Vistagy
- Industry: Computer Aided Design
- Founded: 1991
- Headquarters: Waltham, MA, United States
- Key people: Steve Luby
- Products: Computer Aided Design
- Parent: Siemens AG
- Website: www.vistagy.com

= Vistagy =

VISTAGY, Inc. is a business segment within the Siemens Digital Industries Software business unit and is located in Waltham, Massachusetts, USA. VISTAGY is a provider of engineering software and services focused on the specific requirements of vertical industries, including aerospace, automotive, marine, and wind energy. The company has sales and support offices throughout North and South America, Asia, and Europe.

Siemens acquired VISTAGY in December 2011.

== History ==
VISTAGY was founded by Steve Luby, president and CEO, in 1991.

== Products ==
VISTAGY products are fully integrated into commercial 3D computer–aided–design platforms, including Siemens NX, Dassault Systèmes CATIA V4 and V5, and PTC Creo.

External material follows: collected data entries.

-- ==== Sys2Proof/Machine/Signal.lean ====
section
/-! DEFINITION. The signal cores: bundles, complex arithmetic, address generation, transfers and the work handed to the
radio accelerators (R366 to R385, R399 to R405). -/
namespace Sys2Proof.Machine
open Sys2Proof

/-! Bundle words (R371). -/

/-- R371, R382: whether a bundle is legal. LAR and SAR conflict only where both slots act (Assumption 31); a `jwait` or `jpoll` of an odd
XD, which R382 wants even, is illegal (DESIGN CHOICE 28). -/
def bundleLegal (b : Nat) : Bool :=
  let xop := bits b 93 88
  bits b 23 21 == 0 && bits b 47 45 == 0 && bits b 87 68 == 0 && decide (bits b 3 0 ≤ 4) && decide (bits b 27 24 ≤ 4)
  && decide (bits b 53 48 ≤ 0xA) && decide (xop ≤ 27) && !(bitAt b 16 && bitAt b 20) && !(bitAt b 40 && bitAt b 44)
  && !(bits b 3 0 ≠ 0 && bits b 27 24 ≠ 0 && bits b 11 8 == bits b 35 32)
  && !((xop == 23 || xop == 24) && bits b 97 94 % 2 == 1)

def bundleImm (b : Nat) : Int := toSigned 22 (bits b 127 106)

/-- Reverse the low 19 bits. -/
def rev19 (x : Nat) : Nat := (List.range 19).foldl (fun v i => v + bits x i i * 2 ^ (18 - i)) 0

/-- R378: an address register after its slot's access. -/
def SigThr.postMod (x : SigThr) (ar o : Nat) (modulo rev : Bool) (ml : Nat) : Nat :=
  let a := sget 0 x.ar ar
  let d := toSigned 20 (sget 0 x.ofs o)
  let base := sget 0 x.ml (2 * ml)
  let len := sget 0 x.ml (2 * ml + 1)
  if modulo then (base + (((a : Int) - base + d) % (len : Int)).toNat) % 2 ^ 19
  else if rev then rev19 ((rev19 a + rev19 (sget 0 x.ofs o % 2 ^ 19)) % 2 ^ 19)
  else ofSigned 19 ((a : Int) + d)

/-- R372, R378, R380: the fault of a memory slot: its local offset. -/
def State.slotFault (s : State) (c : Nat) (x : SigThr) (ar len al : Nat) (modulo : Bool) (ml : Nat) : Option Nat :=
  let a := sget 0 x.ar ar
  let base := sget 0 x.ml (2 * ml)
  let ln := sget 0 x.ml (2 * ml + 1)
  if a % al ≠ 0 || (modulo && (ln == 0 || decide (a < base) || decide (base + ln < a + len))) || !(s.localOk c x.radio a len) then some a
  else none

/-- Element bytes and length of a load or a store: operations 0x1 to 0x4. -/
def loadSize (op vl : Nat) : Nat × Nat := match op with
  | 1 => (8, 8 * vl)
  | 2 => (4, 4 * vl)
  | 3 => (4, 4)
  | _ => (8, 8)
def storeSize (op vl : Nat) : Nat × Nat := match op with
  | 1 | 3 => (8, 8 * vl)
  | 2 => (4, 4 * vl)
  | _ => (4, 4)

/-- R372: put what a load read into its register. -/
def SigThr.putLoad (x : SigThr) (op d : Nat) (bs : List Byte) : SigThr :=
  let word (i n : Nat) := leNat ((bs.drop i).take n)
  match op with
  | 3 => x.setX d (word 0 4)
  | 2 => (List.range x.vl).foldl (fun x l =>
      (x.cset d l 0 (toSigned 16 (word (4 * l) 2) * 256)).cset d l 1 (toSigned 16 (word (4 * l + 2) 2) * 256)) x
  | _ => (List.range x.vl).foldl (fun x l =>
      let o := if op = 1 then 8 * l else 0
      (x.cset d l 0 (toSigned 24 (word o 3))).cset d l 1 (toSigned 24 (word (o + 4) 3))) x

/-- R113: a signed number over 2^k to the nearest integer, ties to even. -/
def rneInt (v : Int) (k : Nat) : Int := let r : Int := (rnePow v.natAbs k).1; if v < 0 then -r else r

/-- R377: what a store writes of an accumulator component, and the flags it sets. -/
def storeComp (x : SigThr) (v : Int) (w : Nat) : Int × Nat :=
  let y := rneInt v (x.rnd % 64 + (24 - w))
  let lim : Int := 2 ^ (w - 1)
  if y ≥ lim ∨ y < -lim then (if bitAt x.rnd 6 then (satSigned w y, 1) else (toSigned w (ofSigned w y), 2)) else (y, 0)

/-- R372, R377: the bytes of a store, and the flags. -/
def SigThr.storeData (x : SigThr) (op src : Nat) : List Byte × Nat :=
  let comp (l q : Nat) : Int × Nat := match op with
    | 1 => storeComp x (x.aget (src % 4) l q) 24
    | 2 => storeComp x (x.aget (src % 4) l q) 16
    | _ => (x.cget src l q, 0)
  if op = 4 then (leBytes 4 (x.sr src), 0)
  else
    (List.range x.vl).foldl (fun r l =>
      let i := comp l 0
      let q := comp l 1
      let n := if op = 2 then 2 else 4
      (r.1 ++ leBytes n (ofSigned (8 * n) i.1) ++ leBytes n (ofSigned (8 * n) q.1), r.2 ||| i.2 ||| q.2)) ([], 0)

/-! Complex arithmetic (R373, R376). -/

/-- R376: an accumulator component, limited to 56 bits; and whether it was limited. -/
def limit56 (v : Int) : Int × Bool := let y := satSigned 56 v; (y, y ≠ v)

/-- One lane of a complex operation on accumulators: the new I and Q. -/
def macLane (op : Nat) (ai aq bi bq ci cq : Int) : Int × Int :=
  match op with
  | 1 => (ai * bi - aq * bq, ai * bq + aq * bi)
  | 2 => (ai * bi + aq * bq, aq * bi - ai * bq)
  | 3 => (ci + (ai * bi - aq * bq), cq + (ai * bq + aq * bi))
  | 4 => (ci + (ai * bi + aq * bq), cq + (aq * bi - ai * bq))
  | 5 => (ci - (ai * bi - aq * bq), cq - (ai * bq + aq * bi))
  | 6 => (ci + ai * bi, cq + aq * bi)
  | 7 => (ci + (ai * ai + aq * aq), cq)
  | _ => (0, 0)

/-- R373: the complex slot, on the registers `y` that the bundle found; the result and the flags. -/
def SigThr.mop (x y : SigThr) (op a b acc d : Nat) : SigThr × Nat :=
  (List.range y.vl).foldl (fun r l =>
    let (x, fl) := r
    let ai := y.cget a l 0
    let aq := y.cget a l 1
    let bi := y.cget b l 0
    let bq := y.cget b l 1
    if op = 8 ∨ op = 9 then
      let i := if op = 8 then ai + bi else ai - bi
      let q := if op = 8 then aq + bq else aq - bq
      let i' := satSigned 24 i
      let q' := satSigned 24 q
      ((x.cset d l 0 i').cset d l 1 q', fl ||| (if i' ≠ i ∨ q' ≠ q then 1 else 0))
    else if op = 0 then r
    else
      let v := macLane op ai aq bi bq (y.aget acc l 0) (y.aget acc l 1)
      let i := limit56 v.1
      let q := limit56 v.2
      ((x.aset acc l 0 i.1).aset acc l 1 q.1, fl ||| (if i.2 || q.2 then 4 else 0))) (x, 0)

/-- R374: the scalar operations on registers and the branches. `y` holds the registers that the bundle found; a shift by
32 or more gives the free value `fv` (Assumption 25); csrr and csrw take VL, RND, FLAGS as 0, 1, 2 in IMM
(Assumption 32). `set` holds the FLAGS bits that the bundle sets. -/
def SigThr.xop (x y : SigThr) (b set fv : Nat) : SigThr :=
  let d := bits b 97 94
  let p := y.sr (bits b 101 98)
  let q := y.sr (bits b 105 102)
  let imm := bundleImm b
  let go (x : SigThr) : SigThr := { x with pc := ofSigned 48 ((y.pc : Int) + imm * 16) }
  match bits b 93 88 with
  | 1 => x.setX d (p + q)
  | 2 => x.setX d (p + 2 ^ 32 - q)
  | 3 => x.setX d (p &&& q)
  | 4 => x.setX d (p ||| q)
  | 5 => x.setX d (p ^^^ q)
  | 6 => x.setX d (if q < 32 then p * 2 ^ q else fv)
  | 7 => x.setX d (if q < 32 then p / 2 ^ q else fv)
  | 8 => x.setX d (if q < 32 then ofSigned 32 (toSigned 32 p / 2 ^ q) else fv)
  | 9 => x.setX d (ofSigned 32 imm)
  | 10 => if p = q then go x else x
  | 11 => if p ≠ q then go x else x
  | 12 => if toSigned 32 p < toSigned 32 q then go x else x
  | 13 => go x
  | 14 => (go x).setX d (y.pc + 16)
  | 15 => { x with pc := y.pc / 2 ^ 32 * 2 ^ 32 + p / 16 * 16 }
  | 17 => x.setX d (match imm with | 0 => y.vl | 1 => y.rnd | 2 => y.flags | _ => 0)
  | 18 => (match imm with
      | 0 => if 1 ≤ p % 32 ∧ p % 32 ≤ 16 then { x with vl := p % 32 } else x
      | 1 => if p % 64 ≤ 32 then { x with rnd := p % 128 } else x
      | 2 => { x with flags := p % 32 ||| set }
      | _ => x)
  | 19 => { x with ar := sset 0 x.ar d (p % 2 ^ 19) }
  | 20 => { x with ofs := sset 0 x.ofs d (p % 2 ^ 20) }
  | 21 => { x with ml := sset 0 (sset 0 x.ml (2 * (d % 8)) (p % 2 ^ 19)) (2 * (d % 8) + 1) (q % 2 ^ 19) }
  | _ => x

VISTAGY's software applications include:
- FiberSIM for designing and manufacturing composite structures
- SyncroFIT for designing and manufacturing airframe assemblies and large aerostructures
- Quality Planning Environment (QPE) for developing plans to assess aerostructure quality
- Seat Design Environment for designing and manufacturing transportation seat systems and interior components

The company supplies manufacturers in the aerospace, wind energy, automotive, and marine industries, including Bombardier Aerospace, General Motors, NASA, Nordex, Lotus Renault GP, and Howaldtswerke-Deutsche Werft (HDW).